Go through the following data and transcribe exactly the stretch of lines from the one holding "copier's (R310). -/" to the one holding "some (who, u) =>", both included.
-- Input records follows --
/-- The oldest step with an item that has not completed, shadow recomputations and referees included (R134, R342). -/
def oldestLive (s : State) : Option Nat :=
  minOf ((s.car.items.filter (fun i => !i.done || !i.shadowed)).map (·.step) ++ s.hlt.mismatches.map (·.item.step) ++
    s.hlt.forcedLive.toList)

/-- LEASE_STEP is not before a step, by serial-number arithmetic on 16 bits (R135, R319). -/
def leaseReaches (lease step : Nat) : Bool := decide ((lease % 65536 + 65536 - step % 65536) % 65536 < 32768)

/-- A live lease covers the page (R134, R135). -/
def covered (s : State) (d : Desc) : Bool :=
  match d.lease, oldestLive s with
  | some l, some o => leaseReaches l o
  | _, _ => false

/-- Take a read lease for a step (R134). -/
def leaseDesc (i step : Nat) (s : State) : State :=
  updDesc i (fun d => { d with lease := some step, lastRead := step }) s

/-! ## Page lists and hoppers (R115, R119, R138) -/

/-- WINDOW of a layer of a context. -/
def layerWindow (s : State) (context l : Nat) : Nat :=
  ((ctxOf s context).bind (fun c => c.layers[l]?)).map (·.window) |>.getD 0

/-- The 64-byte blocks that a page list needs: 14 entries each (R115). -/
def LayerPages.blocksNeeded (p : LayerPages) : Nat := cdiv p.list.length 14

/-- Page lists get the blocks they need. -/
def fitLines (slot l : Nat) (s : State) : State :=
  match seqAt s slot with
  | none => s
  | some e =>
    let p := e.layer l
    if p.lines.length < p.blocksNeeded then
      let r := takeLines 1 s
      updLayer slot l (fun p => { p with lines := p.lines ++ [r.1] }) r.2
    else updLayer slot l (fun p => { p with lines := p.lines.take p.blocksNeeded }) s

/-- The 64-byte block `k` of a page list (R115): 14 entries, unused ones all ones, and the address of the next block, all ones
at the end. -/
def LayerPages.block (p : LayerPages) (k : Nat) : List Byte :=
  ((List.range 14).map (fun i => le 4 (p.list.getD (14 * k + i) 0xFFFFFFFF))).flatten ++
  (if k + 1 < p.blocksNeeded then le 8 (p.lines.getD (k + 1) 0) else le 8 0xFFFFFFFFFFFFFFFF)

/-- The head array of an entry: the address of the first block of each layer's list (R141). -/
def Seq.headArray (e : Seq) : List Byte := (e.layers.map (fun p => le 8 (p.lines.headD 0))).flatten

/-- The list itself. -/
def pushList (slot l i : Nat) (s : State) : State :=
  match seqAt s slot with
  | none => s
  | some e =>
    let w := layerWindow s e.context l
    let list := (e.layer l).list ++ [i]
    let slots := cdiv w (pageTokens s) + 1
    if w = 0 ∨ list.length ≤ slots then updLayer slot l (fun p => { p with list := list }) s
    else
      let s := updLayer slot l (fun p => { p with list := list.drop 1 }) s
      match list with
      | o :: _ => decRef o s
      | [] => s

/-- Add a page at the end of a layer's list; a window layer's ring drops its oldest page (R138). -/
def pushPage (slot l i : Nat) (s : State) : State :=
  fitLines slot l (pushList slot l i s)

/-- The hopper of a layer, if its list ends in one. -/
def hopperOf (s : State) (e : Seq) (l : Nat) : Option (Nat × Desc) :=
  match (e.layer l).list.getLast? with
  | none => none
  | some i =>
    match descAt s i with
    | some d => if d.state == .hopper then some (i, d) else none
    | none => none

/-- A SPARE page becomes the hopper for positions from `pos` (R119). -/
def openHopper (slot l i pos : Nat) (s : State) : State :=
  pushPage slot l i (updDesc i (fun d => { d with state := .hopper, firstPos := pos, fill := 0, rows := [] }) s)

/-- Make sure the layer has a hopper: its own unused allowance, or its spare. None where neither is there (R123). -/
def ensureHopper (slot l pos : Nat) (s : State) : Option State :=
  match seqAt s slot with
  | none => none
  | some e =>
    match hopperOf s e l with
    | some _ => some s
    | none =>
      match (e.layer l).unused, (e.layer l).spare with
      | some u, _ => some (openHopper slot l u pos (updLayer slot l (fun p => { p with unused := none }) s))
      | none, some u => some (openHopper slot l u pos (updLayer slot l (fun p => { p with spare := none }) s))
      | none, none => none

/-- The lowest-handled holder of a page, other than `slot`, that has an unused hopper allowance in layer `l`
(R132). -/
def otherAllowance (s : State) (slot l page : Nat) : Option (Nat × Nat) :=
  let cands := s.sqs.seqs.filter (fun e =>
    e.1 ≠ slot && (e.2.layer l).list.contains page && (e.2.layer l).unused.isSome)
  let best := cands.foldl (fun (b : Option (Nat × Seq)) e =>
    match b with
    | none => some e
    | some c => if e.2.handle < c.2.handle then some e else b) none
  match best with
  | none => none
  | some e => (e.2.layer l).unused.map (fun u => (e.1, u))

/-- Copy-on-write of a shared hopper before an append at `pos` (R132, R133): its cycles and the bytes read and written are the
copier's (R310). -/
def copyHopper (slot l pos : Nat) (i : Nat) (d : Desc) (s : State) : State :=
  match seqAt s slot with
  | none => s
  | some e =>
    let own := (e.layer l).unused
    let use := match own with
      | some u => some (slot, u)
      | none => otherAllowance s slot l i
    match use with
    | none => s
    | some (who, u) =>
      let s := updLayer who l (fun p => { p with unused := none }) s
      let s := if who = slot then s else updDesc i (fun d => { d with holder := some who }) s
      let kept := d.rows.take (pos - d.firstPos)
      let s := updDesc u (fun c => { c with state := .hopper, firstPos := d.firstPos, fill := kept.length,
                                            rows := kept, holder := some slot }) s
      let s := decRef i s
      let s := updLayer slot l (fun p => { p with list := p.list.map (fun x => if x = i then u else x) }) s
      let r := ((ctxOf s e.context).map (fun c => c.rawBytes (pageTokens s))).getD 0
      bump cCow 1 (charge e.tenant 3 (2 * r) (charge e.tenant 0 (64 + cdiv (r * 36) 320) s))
-- Input records concluded --
-- Input records follows --
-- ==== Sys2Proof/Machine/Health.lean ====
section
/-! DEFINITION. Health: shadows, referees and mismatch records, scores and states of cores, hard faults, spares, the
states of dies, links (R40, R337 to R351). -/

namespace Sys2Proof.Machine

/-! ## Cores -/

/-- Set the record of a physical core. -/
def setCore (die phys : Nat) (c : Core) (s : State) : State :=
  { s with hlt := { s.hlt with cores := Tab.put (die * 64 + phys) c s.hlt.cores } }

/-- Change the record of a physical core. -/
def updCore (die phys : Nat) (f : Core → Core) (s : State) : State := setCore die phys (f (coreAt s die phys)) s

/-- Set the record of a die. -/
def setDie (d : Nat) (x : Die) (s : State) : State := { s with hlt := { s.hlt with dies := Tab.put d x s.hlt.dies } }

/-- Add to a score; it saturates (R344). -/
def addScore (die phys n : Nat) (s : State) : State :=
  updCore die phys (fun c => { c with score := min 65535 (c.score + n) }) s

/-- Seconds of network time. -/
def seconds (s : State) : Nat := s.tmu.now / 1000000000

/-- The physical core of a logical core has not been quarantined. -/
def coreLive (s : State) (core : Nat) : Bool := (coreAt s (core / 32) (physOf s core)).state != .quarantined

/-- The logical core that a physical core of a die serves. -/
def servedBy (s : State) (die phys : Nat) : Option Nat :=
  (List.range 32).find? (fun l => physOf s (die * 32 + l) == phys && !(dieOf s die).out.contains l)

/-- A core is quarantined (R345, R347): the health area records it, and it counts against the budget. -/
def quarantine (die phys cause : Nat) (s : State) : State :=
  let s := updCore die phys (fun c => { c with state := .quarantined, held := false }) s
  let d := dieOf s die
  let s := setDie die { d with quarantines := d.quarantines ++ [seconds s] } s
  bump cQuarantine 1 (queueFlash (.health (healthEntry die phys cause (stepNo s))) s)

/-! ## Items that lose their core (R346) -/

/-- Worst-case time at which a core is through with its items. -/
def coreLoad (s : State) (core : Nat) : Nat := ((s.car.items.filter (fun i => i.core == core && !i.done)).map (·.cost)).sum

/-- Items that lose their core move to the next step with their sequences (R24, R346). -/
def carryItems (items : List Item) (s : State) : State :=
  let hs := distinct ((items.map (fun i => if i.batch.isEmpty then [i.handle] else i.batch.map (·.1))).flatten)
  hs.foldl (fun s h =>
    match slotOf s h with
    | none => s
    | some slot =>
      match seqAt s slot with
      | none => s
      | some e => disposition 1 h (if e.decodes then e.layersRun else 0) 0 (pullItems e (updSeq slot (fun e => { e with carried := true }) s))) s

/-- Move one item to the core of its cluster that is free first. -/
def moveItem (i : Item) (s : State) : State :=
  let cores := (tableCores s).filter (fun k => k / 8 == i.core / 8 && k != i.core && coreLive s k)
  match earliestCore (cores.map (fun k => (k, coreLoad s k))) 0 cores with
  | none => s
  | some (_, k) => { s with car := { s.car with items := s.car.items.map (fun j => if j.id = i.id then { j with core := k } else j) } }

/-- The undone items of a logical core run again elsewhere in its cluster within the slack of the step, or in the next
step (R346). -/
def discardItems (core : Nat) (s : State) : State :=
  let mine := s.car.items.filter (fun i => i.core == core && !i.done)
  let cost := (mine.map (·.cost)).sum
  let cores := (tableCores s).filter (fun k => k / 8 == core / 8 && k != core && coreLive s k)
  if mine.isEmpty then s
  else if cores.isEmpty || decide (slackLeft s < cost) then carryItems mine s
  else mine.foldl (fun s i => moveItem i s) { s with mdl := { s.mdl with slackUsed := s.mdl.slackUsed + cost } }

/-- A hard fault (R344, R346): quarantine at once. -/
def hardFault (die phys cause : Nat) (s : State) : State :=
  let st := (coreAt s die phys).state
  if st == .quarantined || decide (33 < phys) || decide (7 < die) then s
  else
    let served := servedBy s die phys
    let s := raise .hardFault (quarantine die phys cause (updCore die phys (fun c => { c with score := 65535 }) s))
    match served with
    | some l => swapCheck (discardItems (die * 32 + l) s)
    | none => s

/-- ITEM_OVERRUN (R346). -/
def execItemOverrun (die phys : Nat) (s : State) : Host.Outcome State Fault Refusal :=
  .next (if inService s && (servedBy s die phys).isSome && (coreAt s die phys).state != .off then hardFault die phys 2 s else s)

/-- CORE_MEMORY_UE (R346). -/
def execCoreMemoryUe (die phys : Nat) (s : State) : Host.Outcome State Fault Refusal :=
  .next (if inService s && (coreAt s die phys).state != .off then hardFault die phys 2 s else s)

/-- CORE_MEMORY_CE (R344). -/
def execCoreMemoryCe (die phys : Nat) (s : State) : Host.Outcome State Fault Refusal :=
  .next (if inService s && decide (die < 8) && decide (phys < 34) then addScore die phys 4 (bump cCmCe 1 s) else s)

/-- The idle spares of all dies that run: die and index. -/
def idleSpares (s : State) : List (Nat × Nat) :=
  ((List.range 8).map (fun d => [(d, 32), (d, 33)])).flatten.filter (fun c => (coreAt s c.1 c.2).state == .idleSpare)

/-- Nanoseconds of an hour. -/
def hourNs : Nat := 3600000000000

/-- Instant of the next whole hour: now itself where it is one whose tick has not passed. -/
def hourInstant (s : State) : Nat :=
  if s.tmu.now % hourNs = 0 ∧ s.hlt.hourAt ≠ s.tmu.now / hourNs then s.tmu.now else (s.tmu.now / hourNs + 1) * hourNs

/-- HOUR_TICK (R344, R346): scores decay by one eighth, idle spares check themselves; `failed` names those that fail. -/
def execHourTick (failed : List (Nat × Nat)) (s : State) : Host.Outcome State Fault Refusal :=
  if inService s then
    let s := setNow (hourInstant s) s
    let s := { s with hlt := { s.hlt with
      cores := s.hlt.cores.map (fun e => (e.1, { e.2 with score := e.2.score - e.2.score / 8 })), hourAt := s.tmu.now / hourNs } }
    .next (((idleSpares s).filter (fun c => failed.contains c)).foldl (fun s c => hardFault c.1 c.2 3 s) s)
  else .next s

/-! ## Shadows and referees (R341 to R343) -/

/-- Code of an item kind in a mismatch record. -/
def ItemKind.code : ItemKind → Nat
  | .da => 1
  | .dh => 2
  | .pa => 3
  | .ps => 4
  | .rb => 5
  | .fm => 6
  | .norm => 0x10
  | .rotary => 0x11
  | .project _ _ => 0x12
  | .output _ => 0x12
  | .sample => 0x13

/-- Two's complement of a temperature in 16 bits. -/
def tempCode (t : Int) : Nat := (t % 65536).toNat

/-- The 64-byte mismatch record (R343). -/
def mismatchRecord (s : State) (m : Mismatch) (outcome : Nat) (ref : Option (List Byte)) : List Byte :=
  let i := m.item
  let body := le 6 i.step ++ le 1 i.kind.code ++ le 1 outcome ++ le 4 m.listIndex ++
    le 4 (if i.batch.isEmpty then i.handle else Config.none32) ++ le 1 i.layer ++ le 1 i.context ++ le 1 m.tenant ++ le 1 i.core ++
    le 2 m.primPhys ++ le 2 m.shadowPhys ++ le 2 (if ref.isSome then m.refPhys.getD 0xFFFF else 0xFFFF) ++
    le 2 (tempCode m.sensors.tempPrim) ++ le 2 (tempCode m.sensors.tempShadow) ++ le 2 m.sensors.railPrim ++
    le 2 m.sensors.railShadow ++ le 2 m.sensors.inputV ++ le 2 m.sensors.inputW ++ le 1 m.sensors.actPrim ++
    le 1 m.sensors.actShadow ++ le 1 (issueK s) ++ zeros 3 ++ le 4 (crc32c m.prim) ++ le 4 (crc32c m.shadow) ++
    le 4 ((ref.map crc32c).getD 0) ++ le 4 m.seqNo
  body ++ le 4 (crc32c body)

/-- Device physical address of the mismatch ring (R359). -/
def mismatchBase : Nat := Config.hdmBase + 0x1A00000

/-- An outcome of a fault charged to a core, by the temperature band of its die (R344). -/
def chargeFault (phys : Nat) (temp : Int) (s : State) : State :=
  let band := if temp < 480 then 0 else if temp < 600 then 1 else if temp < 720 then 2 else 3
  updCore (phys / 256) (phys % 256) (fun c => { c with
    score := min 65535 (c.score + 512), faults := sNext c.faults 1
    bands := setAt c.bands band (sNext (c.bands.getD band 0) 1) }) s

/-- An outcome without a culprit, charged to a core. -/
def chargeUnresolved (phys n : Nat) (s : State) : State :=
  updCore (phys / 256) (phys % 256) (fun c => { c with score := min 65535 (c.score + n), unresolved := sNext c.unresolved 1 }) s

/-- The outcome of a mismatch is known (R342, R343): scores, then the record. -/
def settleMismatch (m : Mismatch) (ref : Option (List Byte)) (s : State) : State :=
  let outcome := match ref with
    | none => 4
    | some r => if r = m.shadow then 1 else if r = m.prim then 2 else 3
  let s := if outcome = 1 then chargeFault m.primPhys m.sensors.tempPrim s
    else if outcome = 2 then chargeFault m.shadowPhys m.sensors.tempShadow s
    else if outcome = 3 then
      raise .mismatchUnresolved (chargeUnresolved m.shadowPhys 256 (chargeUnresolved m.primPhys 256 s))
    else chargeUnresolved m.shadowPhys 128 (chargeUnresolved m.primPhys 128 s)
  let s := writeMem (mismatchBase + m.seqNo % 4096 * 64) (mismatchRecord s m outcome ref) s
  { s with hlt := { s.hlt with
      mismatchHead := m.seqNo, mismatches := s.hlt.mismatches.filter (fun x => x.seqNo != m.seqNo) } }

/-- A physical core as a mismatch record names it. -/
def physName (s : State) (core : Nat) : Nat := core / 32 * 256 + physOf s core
-- Input records concluded --
-- Input records follows --
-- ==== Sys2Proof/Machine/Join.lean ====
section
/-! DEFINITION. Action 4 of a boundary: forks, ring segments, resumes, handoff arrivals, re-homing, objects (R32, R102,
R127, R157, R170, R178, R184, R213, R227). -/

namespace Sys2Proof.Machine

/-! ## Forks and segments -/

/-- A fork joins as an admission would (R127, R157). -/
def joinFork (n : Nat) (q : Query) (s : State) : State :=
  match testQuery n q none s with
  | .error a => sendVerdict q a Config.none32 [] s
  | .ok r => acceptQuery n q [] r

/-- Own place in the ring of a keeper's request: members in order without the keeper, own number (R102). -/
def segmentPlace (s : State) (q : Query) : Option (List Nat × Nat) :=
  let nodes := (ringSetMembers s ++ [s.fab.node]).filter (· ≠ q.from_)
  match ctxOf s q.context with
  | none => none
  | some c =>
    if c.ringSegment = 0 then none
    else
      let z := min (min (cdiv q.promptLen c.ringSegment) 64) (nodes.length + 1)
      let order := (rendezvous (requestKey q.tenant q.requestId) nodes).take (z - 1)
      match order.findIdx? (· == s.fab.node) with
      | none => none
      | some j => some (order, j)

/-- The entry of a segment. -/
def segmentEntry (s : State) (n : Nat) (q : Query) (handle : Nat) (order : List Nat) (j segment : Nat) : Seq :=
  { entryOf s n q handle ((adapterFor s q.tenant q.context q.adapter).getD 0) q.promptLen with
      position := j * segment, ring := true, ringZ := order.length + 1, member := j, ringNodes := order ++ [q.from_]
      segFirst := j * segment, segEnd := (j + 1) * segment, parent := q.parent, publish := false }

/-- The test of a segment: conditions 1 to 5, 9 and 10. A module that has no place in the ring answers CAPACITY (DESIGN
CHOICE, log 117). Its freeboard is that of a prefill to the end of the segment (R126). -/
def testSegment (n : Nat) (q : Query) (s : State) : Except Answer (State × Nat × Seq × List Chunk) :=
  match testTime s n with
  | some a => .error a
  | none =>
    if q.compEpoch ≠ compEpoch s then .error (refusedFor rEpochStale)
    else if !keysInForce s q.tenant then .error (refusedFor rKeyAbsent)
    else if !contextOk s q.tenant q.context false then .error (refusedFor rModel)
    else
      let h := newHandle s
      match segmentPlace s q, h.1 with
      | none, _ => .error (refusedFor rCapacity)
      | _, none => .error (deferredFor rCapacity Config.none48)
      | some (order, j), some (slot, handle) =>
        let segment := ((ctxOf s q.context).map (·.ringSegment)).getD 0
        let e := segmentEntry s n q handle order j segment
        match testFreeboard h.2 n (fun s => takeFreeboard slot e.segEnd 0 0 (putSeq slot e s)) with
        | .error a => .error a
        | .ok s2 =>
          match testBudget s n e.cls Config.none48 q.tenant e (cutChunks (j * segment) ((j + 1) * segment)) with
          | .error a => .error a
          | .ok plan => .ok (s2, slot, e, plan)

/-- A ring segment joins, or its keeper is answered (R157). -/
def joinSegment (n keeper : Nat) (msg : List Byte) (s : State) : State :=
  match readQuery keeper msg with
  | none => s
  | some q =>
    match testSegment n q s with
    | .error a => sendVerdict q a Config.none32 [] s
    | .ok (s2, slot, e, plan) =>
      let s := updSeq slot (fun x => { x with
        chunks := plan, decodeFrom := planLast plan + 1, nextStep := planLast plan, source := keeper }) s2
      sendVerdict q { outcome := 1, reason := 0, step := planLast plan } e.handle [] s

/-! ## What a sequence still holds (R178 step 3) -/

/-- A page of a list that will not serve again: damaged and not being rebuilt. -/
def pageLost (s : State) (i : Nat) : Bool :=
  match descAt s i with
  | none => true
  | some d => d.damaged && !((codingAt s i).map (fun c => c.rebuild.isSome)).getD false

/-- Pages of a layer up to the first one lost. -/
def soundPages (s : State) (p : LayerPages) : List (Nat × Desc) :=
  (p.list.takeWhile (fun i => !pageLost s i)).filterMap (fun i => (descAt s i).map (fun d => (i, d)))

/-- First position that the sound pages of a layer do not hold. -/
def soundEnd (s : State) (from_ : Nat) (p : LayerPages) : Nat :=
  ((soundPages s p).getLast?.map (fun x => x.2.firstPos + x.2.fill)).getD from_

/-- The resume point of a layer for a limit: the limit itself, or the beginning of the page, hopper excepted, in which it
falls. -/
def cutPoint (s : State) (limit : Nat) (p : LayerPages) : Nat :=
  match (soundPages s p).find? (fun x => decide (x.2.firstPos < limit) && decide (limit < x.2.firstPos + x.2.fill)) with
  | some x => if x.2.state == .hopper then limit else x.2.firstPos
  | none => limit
-- Input records concluded --
Your response =>
copier's (R310). -/
def copyHopper (slot l pos : Nat) (i : Nat) (d : Desc) (s : State) : State :=
  match seqAt s slot with
  | none => s
  | some e =>
    let own := (e.layer l).unused
    let use := match own with
      | some u => some (slot, u)
      | none => otherAllowance s slot l i
    match use with
    | none => s
    | some (who, u) =>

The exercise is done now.